━━━ Records to process

-- ==== Sys2Proof/Laws/Invariant.lean ====
section
/-! SUPPORT. The invariant of Safety.lean through the acts that the frame lemmas do not cover: the swath's start and end, the
memory side, the notice unit, the close of an act, the restart, power, and the loads. -/

namespace Sys2Proof.Machine

/-- Whatever keeps the outer state keeps the invariant. -/
theorem PartInv.keeps {s t : State} (h : PartInv s) (k : Keeps s t) : PartInv t where
  sram := by rw [k.sram]; exact h.sram
  notices := k.notices h.notices
  gates := by rw [k.tracker]; exact h.gates
  owners := by rw [k.tracker]; exact h.owners
  opened := by rw [k.tracker, k.part]; exact h.opened
  pool := k.pool h.pool

/-- The invariant looks at five fields alone. -/
theorem PartInv.congr {s t : State} (h : PartInv s) (hm : t.sram = s.sram) (hn : t.notices = s.notices)
    (ht : t.tracker = s.tracker) (hp : t.part = s.part) (hq : t.pool = s.pool) : PartInv t where
  sram := by rw [hm]; exact h.sram
  notices := by rw [hn]; exact h.notices
  gates := by rw [ht]; exact h.gates
  owners := by rw [ht]; exact h.owners
  opened := by rw [ht, hp]; exact h.opened
  pool := by rw [hq]; exact h.pool

/-! ### Reset values -/

theorem get_replicate {α : Type} {n : Nat} (x : α) (i : Fin n) : (Vector.replicate n x)[i] = x := by
  simp

theorem chain_from (rec : Vector DebitRecord 64)
    (h : ∀ r : RecordIx, rec[r].link = if h : r.val + 1 < 64 then some ⟨r.val + 1, h⟩ else none) :
    ∀ n k : Nat, k + n = 64 → linked rec ((List.finRange 64).drop k) (if h : k < 64 then some ⟨k, h⟩ else none)
  | 0, k, hk => by
    have : k = 64 := by omega
    subst this
    have e : (List.finRange 64).drop 64 = [] := List.drop_eq_nil_of_le (by simp)
    rw [e]
    simp [linked]
  | n + 1, k, hk => by
    have hlt : k < 64 := by omega
    have ih := chain_from rec h n (k + 1) (by omega)
    have e : (List.finRange 64).drop k = ⟨k, hlt⟩ :: (List.finRange 64).drop (k + 1) := by
      rw [List.drop_eq_getElem_cons (by simpa using hlt)]
      simp
    rw [e]
    refine ⟨by simp [hlt], ?_⟩
    rw [h ⟨k, hlt⟩]
    exact ih

theorem partitioned_reset : DebitPool.reset.Partitioned := by
  have hl : ∀ r : RecordIx, DebitPool.reset.records[r].link = if h : r.val + 1 < 64 then some ⟨r.val + 1, h⟩ else none := by
    intro r; simp [DebitPool.reset]
  have hv : ∀ r : RecordIx, DebitPool.reset.records[r].volume = 0 := by intro r; simp [DebitPool.reset]
  have hs : ∀ r : RecordIx, DebitPool.reset.records[r].swath = 0 := by intro r; simp [DebitPool.reset]
  refine ⟨List.finRange 64, fun _ => [], fun _ => [], ⟨?_, ?_, ?_, ?_⟩, ?_, ?_, ?_, fun r _ => ⟨hv r, hs r⟩⟩
  · exact chain_from _ hl 64 0 rfl
  · decide
  · decide
  · simp [chainVolume, DebitPool.reset]
  · intro b
    have e : DebitPool.reset.pend[b] = Queue.empty := get_replicate _ _
    rw [e]; exact .empty _
  · intro b
    have e : DebitPool.reset.batch[b] = Queue.empty := get_replicate _ _
    rw [e]; exact .empty _
  · intro r
    simp [occurrences, List.count_eq_one_of_mem (List.nodup_finRange 64) (List.mem_finRange r)]

theorem shut_shutOutside (t : SwathTracker) : t.shut.shutOutside := fun _ b => ⟨get_replicate _ b, get_replicate _ b⟩

theorem shut_bound (t : SwathTracker) : t.shut.bound := fun b => by
  have e : t.shut.owner[b] = none := get_replicate _ b
  have g : t.shut.gate[b] = false := get_replicate _ b
  rw [e, g]; rfl

/-- A state whose five fields are at their power-on values, but for a canonical SRAM and a sound notice unit. -/
theorem PartInv.ofReset {s : State} (hm : s.sram.wf = true) (hn : s.notices.ok = true)
    (ht : s.tracker = SwathTracker.reset) (hq : s.pool = DebitPool.reset) : PartInv s where
  sram := hm
  notices := hn
  gates := by rw [ht]; exact shut_shutOutside SwathTracker.reset
  owners := by rw [ht]; exact shut_bound SwathTracker.reset
  opened := by rw [ht]; intro h; cases h
  pool := by rw [hq]; exact partitioned_reset

theorem noticesReset_ok : NoticeUnit.reset.ok = true := by decide

theorem restartNotices_ok (u : NoticeUnit) (h : u.ok = true) : u.restart.ok = true :=
  NoticeUnit.ok_congr rfl rfl .rfl h

/-! ### Power, the restart, the close of an act -/

theorem PartInv.losePower {s : State} : PartInv (losePower s) := .ofReset rfl noticesReset_ok rfl rfl

theorem PartInv.powerOn {s : State} : PartInv (powerOn s) := by
  unfold Sys2Proof.Machine.powerOn
  split
  · exact .ofReset rfl noticesReset_ok rfl rfl
  · exact .ofReset rfl noticesReset_ok rfl rfl

theorem cutLinkWrite_wf (s : State) (h : s.sram.wf = true) : (cutLinkWrite s).wf = true := by
  unfold cutLinkWrite
  split
  · split
    · exact wf_writeBurst _ _ _ h
    · exact h
  · exact h

theorem PartInv.restart {s : State} (h : PartInv s) : PartInv (restart s) :=
  .ofReset (cutLinkWrite_wf s h.sram) (restartNotices_ok _ h.notices) rfl rfl

/-- DRAINED in place of DRAIN, the rest of the invariant's fields as they were. -/
theorem PartInv.drained {s t : State} (h : PartInv s) (hp : s.part = .drain) (hm : t.sram = s.sram) (hn : t.notices = s.notices)
    (ht : t.tracker = s.tracker) (hq : t.pool = s.pool) : PartInv t where
  sram := by rw [hm]; exact h.sram
  notices := by rw [hn]; exact h.notices
  gates := by rw [ht]; exact h.gates
  owners := by rw [ht]; exact h.owners
  opened := by rw [ht]; intro o; have := h.opened o; rw [hp] at this; cases this
  pool := by rw [hq]; exact h.pool

theorem PartInv.enterDrained {s : State} (h : PartInv s) (hp : s.part = .drain) : PartInv (enterDrained s) := by
  unfold Sys2Proof.Machine.enterDrained
  dsimp only
  have h1 := (h.drained (t := { s with part := .drained, ctx := updAll s.ctx fun _ c => { c with absence := .stopped } })
    hp rfl rfl rfl rfl).keeps (keeps_post _ .drained none [] (by decide))
  split
  · exact h1
  · exact h1.restart

theorem PartInv.finish {s : State} (h : PartInv s) : PartInv (finish s) := by
  unfold Sys2Proof.Machine.finish
  dsimp only
  have h1 := h.keeps (keeps_writerTurn s false)
  split
  · rename_i hd
    refine h1.enterDrained ?_
    simp only [drainDone, Bool.and_eq_true, beq_iff_eq] at hd
    exact hd.1.1.1.1.1
  · exact h1

/-! ### The swath -/

theorem PartInv.swathStart {s : State} (h : PartInv s) (hp : s.part = .ready) : PartInv (swathStart s) := by
  unfold Sys2Proof.Machine.swathStart
  dsimp only
  refine PartInv.keeps ?_ ((keeps_forBays _ _ fun b t => keeps_stopFlush t b).trans (keeps_forBays _ _ fun b t => keeps_judge t b))
  exact {
    sram := h.sram
    notices := h.notices
    gates := fun o => absurd rfl o
    owners := fun b => by simp
    opened := fun _ => hp
    pool := h.pool }

/-- After a swath end every gate is shut, and the part state and tracker state are as before. -/
theorem swathEnd_tracker (s : State) :
    (swathEnd s).tracker = { s.tracker with limit := .stopped, gate := .replicate 8 false, owner := .replicate 8 none } := by
  unfold Sys2Proof.Machine.swathEnd
  dsimp only
  rw [(keeps_forBays _ judge fun b t => keeps_judge t b).tracker,
    (keeps_forBays _ startFlush fun b t => keeps_startFlush t b).tracker]
  dsimp only
  rw [(keeps_forBays _ handover fun b t => keeps_handover t b).tracker]
  rfl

━━━━━━

▸ **Your task**:
When you answer, output each line of the data exactly as given, from its first line up to and including the one with "sram := by rw [k.sram]; exact h.sram".

▸ **Answer**:
-- ==== Sys2Proof/Laws/Invariant.lean ====
section
/-! SUPPORT. The invariant of Safety.lean through the acts that the frame lemmas do not cover: the swath's start and end, the
memory side, the notice unit, the close of an act, the restart, power, and the loads. -/

namespace Sys2Proof.Machine

/-- Whatever keeps the outer state keeps the invariant. -/
theorem PartInv.keeps {s t : State} (h : PartInv s) (k : Keeps s t) : PartInv t where
  sram := by rw [k.sram]; exact h.sram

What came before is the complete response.